Your instructions — The span to repeat in the listing below runs from the line containing "((s.remapEntry g (s.retireMap" to the line containing "def RawLine.lost (r", inclusive. Repeat it exactly, and only it.

(Provided material Opens)

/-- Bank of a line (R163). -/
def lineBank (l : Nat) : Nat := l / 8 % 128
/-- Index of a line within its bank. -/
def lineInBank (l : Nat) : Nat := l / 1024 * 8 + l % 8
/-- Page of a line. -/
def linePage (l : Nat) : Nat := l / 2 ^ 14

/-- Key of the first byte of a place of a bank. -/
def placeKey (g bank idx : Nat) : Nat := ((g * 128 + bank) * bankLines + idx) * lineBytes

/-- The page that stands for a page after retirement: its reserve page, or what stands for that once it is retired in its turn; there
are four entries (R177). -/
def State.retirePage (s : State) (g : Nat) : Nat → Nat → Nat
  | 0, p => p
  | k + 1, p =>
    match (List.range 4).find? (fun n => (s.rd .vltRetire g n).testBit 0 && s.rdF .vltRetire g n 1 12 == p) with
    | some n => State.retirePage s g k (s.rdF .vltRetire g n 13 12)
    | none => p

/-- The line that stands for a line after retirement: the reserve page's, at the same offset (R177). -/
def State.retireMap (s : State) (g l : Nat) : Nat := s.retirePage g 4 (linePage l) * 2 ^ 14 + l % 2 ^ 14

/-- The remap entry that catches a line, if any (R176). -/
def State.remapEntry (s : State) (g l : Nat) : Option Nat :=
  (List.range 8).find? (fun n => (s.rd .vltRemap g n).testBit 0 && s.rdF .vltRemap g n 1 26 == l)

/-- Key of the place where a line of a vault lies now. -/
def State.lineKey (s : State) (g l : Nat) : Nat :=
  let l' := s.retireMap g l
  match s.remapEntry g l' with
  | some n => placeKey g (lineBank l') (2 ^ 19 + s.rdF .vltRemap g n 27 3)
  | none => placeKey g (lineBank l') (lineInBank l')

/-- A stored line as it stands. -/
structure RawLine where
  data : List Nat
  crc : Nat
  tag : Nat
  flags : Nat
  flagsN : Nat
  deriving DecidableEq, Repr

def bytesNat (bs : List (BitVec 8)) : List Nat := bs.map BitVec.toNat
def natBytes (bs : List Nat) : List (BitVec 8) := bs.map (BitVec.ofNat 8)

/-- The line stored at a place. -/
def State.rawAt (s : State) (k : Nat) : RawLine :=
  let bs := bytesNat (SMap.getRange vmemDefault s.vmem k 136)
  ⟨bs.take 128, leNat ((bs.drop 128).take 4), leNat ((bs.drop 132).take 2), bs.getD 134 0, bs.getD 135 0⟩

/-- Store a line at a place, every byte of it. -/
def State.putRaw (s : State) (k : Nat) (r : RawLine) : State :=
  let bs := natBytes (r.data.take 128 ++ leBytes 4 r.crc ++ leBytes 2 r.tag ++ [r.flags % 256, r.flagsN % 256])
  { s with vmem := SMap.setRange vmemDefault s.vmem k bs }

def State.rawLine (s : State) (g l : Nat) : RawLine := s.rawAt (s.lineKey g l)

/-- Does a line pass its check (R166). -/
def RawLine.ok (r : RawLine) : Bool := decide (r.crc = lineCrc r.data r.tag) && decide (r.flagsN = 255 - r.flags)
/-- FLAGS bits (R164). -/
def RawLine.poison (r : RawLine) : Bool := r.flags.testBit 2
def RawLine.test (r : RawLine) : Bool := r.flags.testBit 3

(Provided material Closes)
(Provided material Opens)

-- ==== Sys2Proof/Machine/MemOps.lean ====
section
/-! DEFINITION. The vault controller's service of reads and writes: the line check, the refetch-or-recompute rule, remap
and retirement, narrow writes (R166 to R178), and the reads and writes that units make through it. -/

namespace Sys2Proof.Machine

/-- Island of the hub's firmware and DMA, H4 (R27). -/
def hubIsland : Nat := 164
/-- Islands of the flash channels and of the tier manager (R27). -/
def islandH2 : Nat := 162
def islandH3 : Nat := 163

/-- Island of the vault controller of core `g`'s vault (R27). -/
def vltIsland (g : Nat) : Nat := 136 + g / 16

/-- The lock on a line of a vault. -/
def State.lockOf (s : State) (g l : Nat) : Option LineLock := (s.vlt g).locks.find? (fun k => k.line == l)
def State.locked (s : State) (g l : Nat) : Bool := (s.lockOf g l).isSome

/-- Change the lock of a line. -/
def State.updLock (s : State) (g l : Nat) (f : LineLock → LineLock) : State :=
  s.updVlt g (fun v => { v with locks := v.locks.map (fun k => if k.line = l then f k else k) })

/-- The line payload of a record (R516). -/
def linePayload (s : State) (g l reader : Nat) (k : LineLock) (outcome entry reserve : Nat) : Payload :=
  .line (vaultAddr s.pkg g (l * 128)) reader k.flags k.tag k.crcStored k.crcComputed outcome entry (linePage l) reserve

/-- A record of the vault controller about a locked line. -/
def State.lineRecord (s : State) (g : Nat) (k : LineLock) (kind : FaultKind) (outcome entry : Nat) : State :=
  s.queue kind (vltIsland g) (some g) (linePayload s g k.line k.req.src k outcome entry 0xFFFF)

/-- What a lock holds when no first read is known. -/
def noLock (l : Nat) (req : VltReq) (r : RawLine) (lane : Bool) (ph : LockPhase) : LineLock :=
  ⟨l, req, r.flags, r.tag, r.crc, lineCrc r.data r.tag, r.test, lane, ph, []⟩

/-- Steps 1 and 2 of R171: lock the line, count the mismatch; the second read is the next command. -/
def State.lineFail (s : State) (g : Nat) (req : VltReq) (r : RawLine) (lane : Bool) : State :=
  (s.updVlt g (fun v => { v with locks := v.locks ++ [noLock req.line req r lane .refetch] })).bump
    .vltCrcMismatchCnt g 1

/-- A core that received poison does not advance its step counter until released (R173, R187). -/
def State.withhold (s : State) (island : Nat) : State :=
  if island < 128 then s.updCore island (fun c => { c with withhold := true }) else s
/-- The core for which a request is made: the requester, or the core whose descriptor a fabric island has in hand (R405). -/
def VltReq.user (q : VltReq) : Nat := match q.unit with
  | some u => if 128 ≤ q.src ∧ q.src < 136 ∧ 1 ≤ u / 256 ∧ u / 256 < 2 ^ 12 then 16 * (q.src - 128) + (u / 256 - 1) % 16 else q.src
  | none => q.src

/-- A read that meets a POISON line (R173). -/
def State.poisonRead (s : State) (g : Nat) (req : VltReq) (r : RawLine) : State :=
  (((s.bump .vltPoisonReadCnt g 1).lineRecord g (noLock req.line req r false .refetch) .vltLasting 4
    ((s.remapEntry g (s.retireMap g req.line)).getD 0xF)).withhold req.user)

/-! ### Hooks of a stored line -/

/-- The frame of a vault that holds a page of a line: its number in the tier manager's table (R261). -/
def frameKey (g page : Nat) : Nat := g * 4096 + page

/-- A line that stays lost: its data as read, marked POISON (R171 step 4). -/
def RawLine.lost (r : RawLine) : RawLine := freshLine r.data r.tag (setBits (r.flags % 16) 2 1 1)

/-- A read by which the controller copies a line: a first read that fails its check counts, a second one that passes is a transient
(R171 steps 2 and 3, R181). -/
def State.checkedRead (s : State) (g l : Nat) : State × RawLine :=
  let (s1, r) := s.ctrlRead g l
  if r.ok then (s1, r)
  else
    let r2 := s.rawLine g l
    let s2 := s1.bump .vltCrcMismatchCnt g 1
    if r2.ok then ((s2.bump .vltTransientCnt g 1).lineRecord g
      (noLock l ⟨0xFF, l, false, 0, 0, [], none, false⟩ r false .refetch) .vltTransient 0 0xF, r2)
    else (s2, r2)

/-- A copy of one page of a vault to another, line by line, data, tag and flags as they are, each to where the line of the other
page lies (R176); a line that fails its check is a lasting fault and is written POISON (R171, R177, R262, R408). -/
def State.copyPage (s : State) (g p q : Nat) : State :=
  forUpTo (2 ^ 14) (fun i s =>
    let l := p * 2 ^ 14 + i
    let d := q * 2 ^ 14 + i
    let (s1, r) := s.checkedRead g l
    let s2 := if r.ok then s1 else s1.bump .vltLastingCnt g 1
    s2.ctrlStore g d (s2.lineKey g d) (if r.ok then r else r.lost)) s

(Provided material Closes)
(Provided material Opens)

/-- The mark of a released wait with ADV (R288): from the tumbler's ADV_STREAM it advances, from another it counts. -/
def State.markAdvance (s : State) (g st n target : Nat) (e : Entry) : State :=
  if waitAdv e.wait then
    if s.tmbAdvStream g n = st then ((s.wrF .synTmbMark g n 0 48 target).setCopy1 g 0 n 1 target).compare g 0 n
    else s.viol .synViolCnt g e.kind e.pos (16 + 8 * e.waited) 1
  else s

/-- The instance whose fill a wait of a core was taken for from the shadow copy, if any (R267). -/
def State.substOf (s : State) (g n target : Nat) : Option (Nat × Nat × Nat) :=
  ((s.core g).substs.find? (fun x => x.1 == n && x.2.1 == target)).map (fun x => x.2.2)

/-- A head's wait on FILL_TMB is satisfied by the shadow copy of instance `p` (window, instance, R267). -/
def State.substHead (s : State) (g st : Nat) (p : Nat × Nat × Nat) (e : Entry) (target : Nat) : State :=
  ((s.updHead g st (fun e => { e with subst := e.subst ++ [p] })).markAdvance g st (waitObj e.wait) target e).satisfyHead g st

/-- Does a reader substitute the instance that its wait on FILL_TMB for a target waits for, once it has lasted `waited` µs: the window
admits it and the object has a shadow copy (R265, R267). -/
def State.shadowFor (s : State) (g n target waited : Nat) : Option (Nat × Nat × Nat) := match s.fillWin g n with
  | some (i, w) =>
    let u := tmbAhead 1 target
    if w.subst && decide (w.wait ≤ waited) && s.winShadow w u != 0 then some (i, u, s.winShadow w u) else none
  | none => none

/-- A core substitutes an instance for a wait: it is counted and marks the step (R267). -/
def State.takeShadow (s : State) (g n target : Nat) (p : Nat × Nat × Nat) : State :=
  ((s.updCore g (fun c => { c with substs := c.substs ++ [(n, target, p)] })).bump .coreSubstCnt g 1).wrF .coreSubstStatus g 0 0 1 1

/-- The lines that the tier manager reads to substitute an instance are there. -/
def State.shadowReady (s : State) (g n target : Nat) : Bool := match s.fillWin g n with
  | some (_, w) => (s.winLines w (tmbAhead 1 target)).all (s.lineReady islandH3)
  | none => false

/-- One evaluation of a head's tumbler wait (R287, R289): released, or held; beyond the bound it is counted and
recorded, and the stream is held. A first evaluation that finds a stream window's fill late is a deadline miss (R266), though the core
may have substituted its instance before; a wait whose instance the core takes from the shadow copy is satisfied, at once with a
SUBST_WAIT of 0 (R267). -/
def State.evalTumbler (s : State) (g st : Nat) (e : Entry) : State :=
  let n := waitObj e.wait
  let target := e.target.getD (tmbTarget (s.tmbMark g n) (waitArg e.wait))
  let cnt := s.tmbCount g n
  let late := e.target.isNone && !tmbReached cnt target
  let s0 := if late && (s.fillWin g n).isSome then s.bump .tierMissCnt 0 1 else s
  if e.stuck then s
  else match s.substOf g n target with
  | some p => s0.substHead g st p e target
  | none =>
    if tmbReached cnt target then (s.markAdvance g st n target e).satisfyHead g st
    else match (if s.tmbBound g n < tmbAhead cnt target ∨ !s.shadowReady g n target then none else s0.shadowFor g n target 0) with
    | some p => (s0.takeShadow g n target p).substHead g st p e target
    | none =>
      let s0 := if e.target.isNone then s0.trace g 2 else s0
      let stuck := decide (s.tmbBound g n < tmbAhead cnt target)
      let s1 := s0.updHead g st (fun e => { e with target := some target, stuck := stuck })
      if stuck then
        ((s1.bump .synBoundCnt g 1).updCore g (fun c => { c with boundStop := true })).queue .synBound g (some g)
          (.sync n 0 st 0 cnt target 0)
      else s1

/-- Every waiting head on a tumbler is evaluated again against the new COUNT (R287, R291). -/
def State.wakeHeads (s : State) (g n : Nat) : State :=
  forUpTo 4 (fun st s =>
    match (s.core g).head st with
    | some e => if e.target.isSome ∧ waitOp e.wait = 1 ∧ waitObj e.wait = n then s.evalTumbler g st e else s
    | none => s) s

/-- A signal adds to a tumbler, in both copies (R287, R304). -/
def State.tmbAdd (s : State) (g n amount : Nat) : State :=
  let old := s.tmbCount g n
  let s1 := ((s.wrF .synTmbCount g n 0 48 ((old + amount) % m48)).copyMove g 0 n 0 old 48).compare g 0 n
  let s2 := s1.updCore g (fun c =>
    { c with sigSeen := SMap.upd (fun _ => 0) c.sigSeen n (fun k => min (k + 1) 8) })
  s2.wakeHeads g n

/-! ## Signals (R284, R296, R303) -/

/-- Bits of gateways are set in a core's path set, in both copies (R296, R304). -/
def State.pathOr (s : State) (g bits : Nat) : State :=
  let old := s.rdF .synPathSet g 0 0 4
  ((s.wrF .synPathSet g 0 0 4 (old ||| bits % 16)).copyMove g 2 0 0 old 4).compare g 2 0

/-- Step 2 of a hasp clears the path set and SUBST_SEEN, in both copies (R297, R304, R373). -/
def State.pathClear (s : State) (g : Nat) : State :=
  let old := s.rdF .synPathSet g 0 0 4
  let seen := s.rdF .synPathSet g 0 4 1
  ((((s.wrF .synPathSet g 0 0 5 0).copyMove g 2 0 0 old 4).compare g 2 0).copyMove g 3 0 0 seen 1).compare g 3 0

(Provided material Closes)

Answer for the task —
    ((s.remapEntry g (s.retireMap g req.line)).getD 0xF)).withhold req.user)

/-! ### Hooks of a stored line -/

/-- The frame of a vault that holds a page of a line: its number in the tier manager's table (R261). -/
def frameKey (g page : Nat) : Nat := g * 4096 + page

/-- A line that stays lost: its data as read, marked POISON (R171 step 4). -/
def RawLine.lost (r : RawLine) : RawLine := freshLine r.data r.tag (setBits (r.flags % 16) 2 1 1)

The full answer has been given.